The Times San Mateo, California Saturday, April 15, 1972 - Page 36
Chessboard Is Nation's Field of Honor
At last it has been settled.
Bobby Fischer will play Boris Vasilyevich Spassky for the chess championship of the would. The match will begin on June 22 and when it is over many experts think there will be a new champion.
The chess world is holding its breath. For, if he wins the title, he will be the first non-Russian to hold the championship in 35 years and he would be the first American ever to win it.
Many consider Fischer a cinch but he has never beaten Spassky even though they have met on only a few occasions. Further, Spassky did not get to he chess champion of the World by being a pushover.
In may ways Fischer and Spassky are alike, although Spassky lost both of his parents at the siege of Leningrad and was orphaned at the age of five. Both players are totally dedicated to chess and have almost no other interest.
Spassky was only about six years old, so the story goes, when he played the then world champion Mikhail Botvinnik in an exhibition. He supposedly beat Botvinnik and the champion predicted “This boy will become world champion.”

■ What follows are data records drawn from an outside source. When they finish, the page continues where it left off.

/-- TRAIN: one per-lane TRAIN LCP with the copy that each receive lane carried, the lane skew in columns, and on a team or mirror trace the one-way delay in ns once a
round trip has been measured. -/
def trainRx (t : Nat) (copies : List (Nat × List Byte)) (skew : Nat) (delay : Option Nat) (s : State) : State :=
  let ok := copies.filter (fun c => lcpIs 0 c.2)
  match ok with
  | [] => s
  | (_, c) :: _ =>
    if traceUp s t then traceFail t 8 1 s
    else if traceState s t ≠ 2 then s
    else
      let peer := rd c 3 3 % 2 ^ 18
      let kind := fld s Fld.TRACE_CFG_KIND t
      let w := traceWidth s t
      let b1 := rd c 1 1
      let x := traceOf s t
      let s := setFld Fld.TRACE_PEER_PEER t peer s
      if b1 / 8 % 16 ≠ w ∨ rd c 2 1 % 8 ≠ fld s Fld.TRACE_CFG_RATE t ∨ rd c 2 1 / 8 % 4 ≠ kind then trainHold t 2 s
      else if x.want ≠ 0xFFFFFFFF ∧ x.want ≠ peer then trainHold t 3 s
      else
        let s := match delay with
          | some d => if kind = 1 then s else setFld Fld.TRACE_LATENCY_NS t d s
          | none => s
        let lat := fld s Fld.TRACE_LATENCY_NS t
        if kind ≠ 1 ∧ 150 < lat then trainHold t 2 s
        else
          let maps := forEach ok (fun p l => (p.1, rd p.2 1 1 % 8) :: l.filter (fun m => decide (m.1 ≠ p.1))) x.mapping
          let whole := decide ((maps.map Prod.snd).Nodup) && (traceLanes s t).all (fun l => maps.any (fun m => decide (m.1 = l)))
          let ready := if 128 ≤ b1 then x.ready + 1 else 0
          let x := forEach (List.range 4) (fun vc x => setVc vc { vcOf x vc with limit := 8 * rd c (6 + vc) 1 } x) x
          let checked := whole && decide (skew ≤ 32) && (decide (kind = 1) || decide (0 < lat))
          let s := forEach maps (fun m s => setFld Fld.LANE_STATUS_TRACE_LANE m.1 m.2 s) s
          let s := setTrace t { x with mapping := maps, checked := checked, ready := ready } s
          if checked ∧ 2 ≤ ready then setTraceState t 3 s else s

def execTrain (trace : Fin 64) (copies : List (Nat × List Byte)) (skew : Nat) (delay : Option Nat) (s : State) : Res :=
  .next (trainRx trace.val copies skew delay s)

/-! ### ACK, NAK, CREDIT, timers (R339–R341) -/

/-- How many of the unacknowledged packets, oldest first, precede sequence number `seq`; none if `seq` is not among the open numbers. -/
def ackedBy (x : TraceSt) (seq : Nat) : Option Nat :=
  let n := x.unacked.length
  let first := (x.txSeq + 4096 - n) % 4096
  let d := (seq + 4096 - first) % 4096
  if d ≤ n then some d else none

/-- Take the first `n` packets out of the replay buffer as acknowledged. -/
def ackTake (n : Nat) (x : TraceSt) : TraceSt :=
  let x' := { x with unacked := x.unacked.drop n }
  forEach (x.unacked.take n) (fun p x =>
    let v := vcOf x p.pkt.vc
    setVc p.pkt.vc { v with acked := v.acked + creditsOf p.pkt.payload.length } x) x'

/-- The first `n` packets are acknowledged, time messages among them. -/
def ackDone (t n : Nat) (s : State) : State :=
  let x := traceOf s t
  forEach (x.unacked.take n) (fun p s => timeAcked t p.pkt p.at_ s) (setTrace t (ackTake n x) s)

/-- The audit of an ACK or NAK: its ACCEPTED counts against ACKED (R345). -/
def ackAudit (t : Nat) (c : List Byte) (s : State) : State :=
  forEach (List.range 4) (fun vc s =>
    if rd c (4 + 2 * vc) 2 = (vcOf (traceOf s t) vc).acked % 65536 then s else auditFail t vc s) s

/-- Replay from the oldest unacknowledged packet, or fail the trace if it would be its fifth replay, or 20 µs of replay-timer time have run (R341). -/
def startReplay (t : Nat) (s : State) : State :=
  let x := traceOf s t
  match x.unacked with
  | [] => s
  | p :: _ =>
    if 4 ≤ p.replays ∨ 20000 ≤ p.waited then traceFail t 5 1 s
    else setTrace t { x with unacked := x.unacked.map (fun q => { q with due := true }) } s

/-- ACK: everything up to the last packet accepted is acknowledged. -/
def ackRx (t : Nat) (c : List Byte) (s : State) : State :=
  let x := traceOf s t
  if ¬ traceUp s t ∨ ¬ lcpIs 1 c then s
  else match ackedBy x ((rd c 2 2 + 1) % 4096) with
    | none => s
    | some n => ackAudit t c (ackDone t n s)

def execAck (trace : Fin 64) (lcp : List Byte) (s : State) : Res := .next (ackRx trace.val lcp s)

/-- NAK: everything before the named number is acknowledged, and the sender replays from it. -/
def nakRx (t : Nat) (c : List Byte) (s : State) : State :=
  let x := traceOf s t
  if ¬ traceUp s t ∨ ¬ lcpIs 2 c then s
  else match ackedBy x (rd c 2 2 % 4096) with
    | none => s
    | some n => startReplay t (ackAudit t c (ackDone t n s))

def execNak (trace : Fin 64) (lcp : List Byte) (s : State) : Res := .next (nakRx trace.val lcp s)

/-- CREDIT: LIMIT becomes the ALLOC received, of which the low 16 bits travel. -/
def creditRx (t : Nat) (c : List Byte) (s : State) : State :=
  if ¬ traceUp s t ∨ ¬ lcpIs 3 c then s
  else
    let x := traceOf s t
    setTrace t (forEach (List.range 4) (fun vc x =>
      let v := vcOf x vc
      let d := (rd c (4 + 2 * vc) 2 + 65536 - v.limit % 65536) % 65536
      if d < 32768 then setVc vc { v with limit := v.limit + d } x else x) x) s

def execCredit (trace : Fin 64) (lcp : List Byte) (s : State) : Res := .next (creditRx trace.val lcp s)

/-- Whether the replay timer and its 20 µs count are frozen (R341). -/
def frozen (x : TraceSt) (time : Nat) : Bool := x.rxPend.isSome || x.txPend.isSome || decide (time < x.thaw)

/-- REPLAY_TIMER: the 5 µs have run without progress of ACKED. DEDUCED: log entry 51. -/
def replayTimer (t time : Nat) (s : State) : State :=
  let x := traceOf s t
  if ¬ traceUp s t ∨ frozen x time then s
  else
    let un := match x.unacked with
      | [] => []
      | p :: rest => (if 0 < p.replays then { p with waited := p.waited + 5000 } else p) :: rest
    startReplay t (setTrace t { x with unacked := un } s)

def execReplayTimer (trace : Fin 64) (t : Nat) (s : State) : Res := .next (replayTimer trace.val t s)

/-- ACK_TIMER: an ACK is due within 1 µs of an acceptance. -/
def ackTimer (t : Nat) (s : State) : State :=
  let x := traceOf s t
  if ¬ traceUp s t ∨ x.accepts = 0 then s else lcpDue t .ack (setTrace t { x with accepts := 0 } s)

def execAckTimer (trace : Fin 64) (s : State) : Res := .next (ackTimer trace.val s)

/-! ### Sending (R338–R342) -/

/-- The bytes of a data packet (Table 13.6). -/
def dataBytes (p : LinkPkt) (seq : Nat) : List Byte :=
  let b := beBytes 1 p.vc ++ [0] ++ beBytes 2 seq ++ beBytes 4 p.dst ++ beBytes 4 p.src ++ beBytes 2 p.payload.length ++ [0, 0] ++ p.payload
  b ++ beBytes 4 (crc32c b)

/-- Trace packets of the command layer that no route takes are discarded (R355). DEDUCED: log entry 55. -/
def dropUnroutable (s : State) : State :=
  let lost (p : TxPacket) : Bool := match p.source with
    | .trace ep => (routeTrace s ep).isNone
    | _ => false
  forEach (s.txq.filter lost) (fun _ s => routeDrop s) { s with txq := s.txq.filter (fun p => !lost p) }

/-- The oldest own command packet that leaves on a trace. -/
def ownCommand (s : State) (t : Nat) : Option TxPacket :=
  s.txq.find? (fun p => match p.source with
    | .trace ep => decide (routeTrace s ep = some t)
    | _ => false)

/-- A packet of the command layer as a data packet on VC 0 (R273). -/
def commandPkt (s : State) (p : TxPacket) : LinkPkt :=
  ⟨0, (match p.source with
    | .trace ep => ep
    | _ => 0), ownEndpoint s, p.bytes, none⟩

Spassky has studied and analyzed tens of thousands of variations upon variations of moves. He has few close friends and lives for chess. In the Soviet Union he gets a lot of help because in Russia the government subsidizes such things as chess champions.
Fischer will go into the match all alone with only his own ability and wits to guide him. But Spassky will have with him a veritable “brain trust.” Officially, at the moment, he will have Igor Bondarevsky, his coach; Ivor Nei, an international master and advisor; Yefim Geller, Soviet grandmaster; and finally, Nikolai, a psychologist.
Spassky will also have whole nation united behind him. Chess is Russia's pride.
Each player will indeed have the prestige of his country riding on his skill. Duels between Russians and Americans always seem to work out that way.